Overcoming Pandemic Re-Entry Anxiety
As COVID-19 vaccination rates rise and communities return to pre-pandemic lifestyles, many people are experiencing some anxiety or hesitancy about returning to old routines. Maybe you are feeling uncertain about what your post-pandemic social life will look like, or you’re worried about not knowing who is or isn’t vaccinated as mask mandates come to an end. None of us have been through a global pandemic before, so it is completely understandable to have some anxiety about this shift.
Where does re-entry anxiety come from?
Change is hard. Most people had adjusted to pandemic life – masks, social distancing, limiting the number of people you are around – and now we no longer need to do that. Humans are pretty good at adapting to traumatic situations: starting in March of 2020, countless campaigns were telling us how to stay safe, and many of us went into survival mode and embraced that new way of living. However, our brains are not so great at going back to how they were before a traumatic situation.

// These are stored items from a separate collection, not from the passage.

-- ==== Sys2Proof/Tests/Slice0.lean ====
section
/-! SUPPORT. Tests: ill-formed terms that WellFormed refuses, words that decode, one step of an instruction with results taken from the
manual's examples, and for every statement with hypotheses a state and operands that meet them. -/

namespace Sys2Proof.Tests
open Sys2Proof.Machine Sys2Proof.Claims

set_option Elab.async false

/-! ### Small states -/

/-- A handler with code in one page, 4 KiB of scratchpad, four tiles, all lane registers and the counting array. -/
def hand : Handler :=
  { sbase := 0x10000, ssize := 0x1000, lbase := 0x18000, lsize := 0x1200, scratch := 4096, lregs := 31, tiles := 4, counts := true, valid := true }
/-- A group of three events on core 0, slot 0. -/
def grp : Group := { handler := hand, spc := 0x10000, lpc := 0x18000, llink := 0x18000, nev := 3, insAddr := 0x10000, insLen := 1 }
def bnd : Band := { handler := hand, members := [0] }
/-- A table that maps the page of 64 KiB with number 1 to pool address 0x10000, with all rights. -/
def tbl : Table :=
  let d : TableDesc := { live := true }
  { cur := { d with slots := [(d.entryAt 0 (tableSlot 1 0 d), ⟨1, 0, true, true, true, false, 0x10000⟩)] } }
def jrn : Journey := { state := .running, handlers := [hand], tables := [tbl, {}, {}, {}], quota := 100 }
def rm : Room := { clusters := 1, extents := [⟨0, 0x200000⟩] }
/-- A small machine: one room, journey, band, group and core, with the group's focus taken. -/
def st (g : Group) (b : Band) (c : Core) (j : Journey) (r : Room) : State :=
  { State.reset with
    g := g, b := b, c := c, j := j, groups := [g], bands := [b], cores := [c], journeys := [j], rooms := [r] }
def st0 : State := st grp bnd {} jrn rm
/-- That machine with other scalar registers. -/
def stS (l : List (Nat × Word64)) : State := st { grp with s := l.foldl (fun v x => v.setIfInBounds x.1 x.2) grp.s } bnd {} jrn rm
/-- A pending operation of that group. -/
def opn (n : Nat) : Op := { slot := n, gen := 1, band := 0, group := 0, st := .pending, dstV := [], dstP := [], dstS := [], iaddr := 0x10000 }
/-- A request of that group's lane 1. -/
def rq : Req :=
  { core := 0, slot := 0, lane := 1, agent := .porter, pa := 0x10000, va := 0x10000, kind := .load .b32 12, acc := 3, iaddr := 0x10000, waddr := 0x18000 }


/-! ### Well-formedness: for each limit an instruction that breaks it -/

/-- A lane header without guard, mask or lookahead. -/
def h0 : LaneHdr := ⟨15, false, 0, false, 0⟩
/-- Address operands: without and with an index. -/
def m0 : LaneAddr := { base := 4, idx := false, b := 0, scale := 0, off := 0 }
theorem test_wf_scalar_fields :
    [Instr.bfx true 5 6 0 60 5, .bfx true 5 6 0 0 0, .bfi 5 6 0 1 64, .kand 0 1 2, .kball 1 12 0, .st .s8 5 6 0, .stspLong .s32 5 6 0 0, .sysr 5 5,
     .sysw 1 5, .lq 0, .lq 33, .push .se0 1 9 5 0, .push .se0 1 0 5 0].map Instr.wf = List.replicate 13 false := by decide
theorem test_wf_steps : [Instr.setPowerCap 1500, .illegalInstruction 0, .hareSearch 0].map Instr.wf = [false, false, false] := by decide
theorem test_wf_prefixes :
    [Instr.modifierPrefix .rs false false (.add 5 6 7), .modifierPrefix .rz false false (.modifierPrefix .rn true false (.add 5 6 7)),
     .repPrefix 1 0 0 0 0 (.repPrefix 1 0 0 0 0 (.add 5 6 7)), .modifierPrefix .rz false false (.laneMovi h0 10 5), .repPrefix 1 0 0 0 0 (.lq 0)].map Instr.wf =
    List.replicate 5 false := by decide
theorem test_wf_lane_registers :
    [Instr.iadd64 h0 7 2 4, .iadd64 h0 6 3 4, .fadd h0 .f64 .rn false 255 2 4, .ldG h0 .b128 6 m0, .ldG h0 .b64 255 m0, .acpyAr h0 250 7 0 false 0,
     .fdot16 h0 false .rn false false 20 253 4 8].map Instr.wf = List.replicate 7 false := by decide
theorem test_wf_lane_fields :
    [Instr.laneBfx h0 .s32 5 6 30 3, .fadd h0 .f32 .rs false 5 6 7, .cvt h0 .f32 .e4m3 .rn false 5 6 4, .cvt h0 .f64 .e4m3 .rn false 6 6 0,
     .xlaneLift h0 false .w4 5 6 4, .stS h0 .s8 5 m0, .cpGs h0 .n8 5 m0, .ldG h0 .b32 5 { m0 with b := 3 },
     .atom h0 .f32 .and .device 5 6 0 m0, .atom h0 .b32 .and .device 5 6 1 m0, .acpyRa h0 5 0 0 false 0, .acpyRa h0 5 2 63 false 0].map Instr.wf =
    List.replicate 12 false := by decide
theorem test_wf_guards_and_predicates :
    [Instr.laneMovi ⟨12, false, 0, false, 0⟩ 5 6, .laneMovi ⟨15, true, 0, false, 0⟩ 5 6, .pand h0 12 0 1, .pand h0 1 14 1].map Instr.wf =
    List.replicate 4 false := by decide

Trauma affects three parts of the brain: the amygdala, which helps with emotional processing; the prefrontal cortex, which regulates emotional responses; and the hippocampus, which deals with memory. When reminded of a traumatic experience, your amygdala reacts as if you are experiencing that trauma for the first time, while your prefrontal cortex becomes inhibited and makes it harder to manage your fear and anxiety. Reduced activity in your hippocampus makes it challenging to distinguish between the actual traumatic event and your memory of it – meaning that you are likely to think of things that trigger memories of your initial COVID-19 fears as additional threats. For many, trauma can cause your brain to remain hypervigilant, keeping you in a highly emotional and reactive state.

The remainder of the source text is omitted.